What this task involves - Copy each line below that has "Core".

Input for this task below:

-- ==== Sys2Proof/Machine/Core.lean ====
section
/-! DEFINITION. The machine as the host sees it. -/

def Sys2Proof.core : Host.Core :=
  { State := Sys2Proof.Machine.State
    Fault := Sys2Proof.Machine.Fault
    Refusal := Sys2Proof.Machine.Refusal
    step := Sys2Proof.Machine.step
    reset := Sys2Proof.Machine.State.reset }
end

End of Input for this task.

Final answer -
-- ==== Sys2Proof/Machine/Core.lean ====
def Sys2Proof.core : Host.Core :=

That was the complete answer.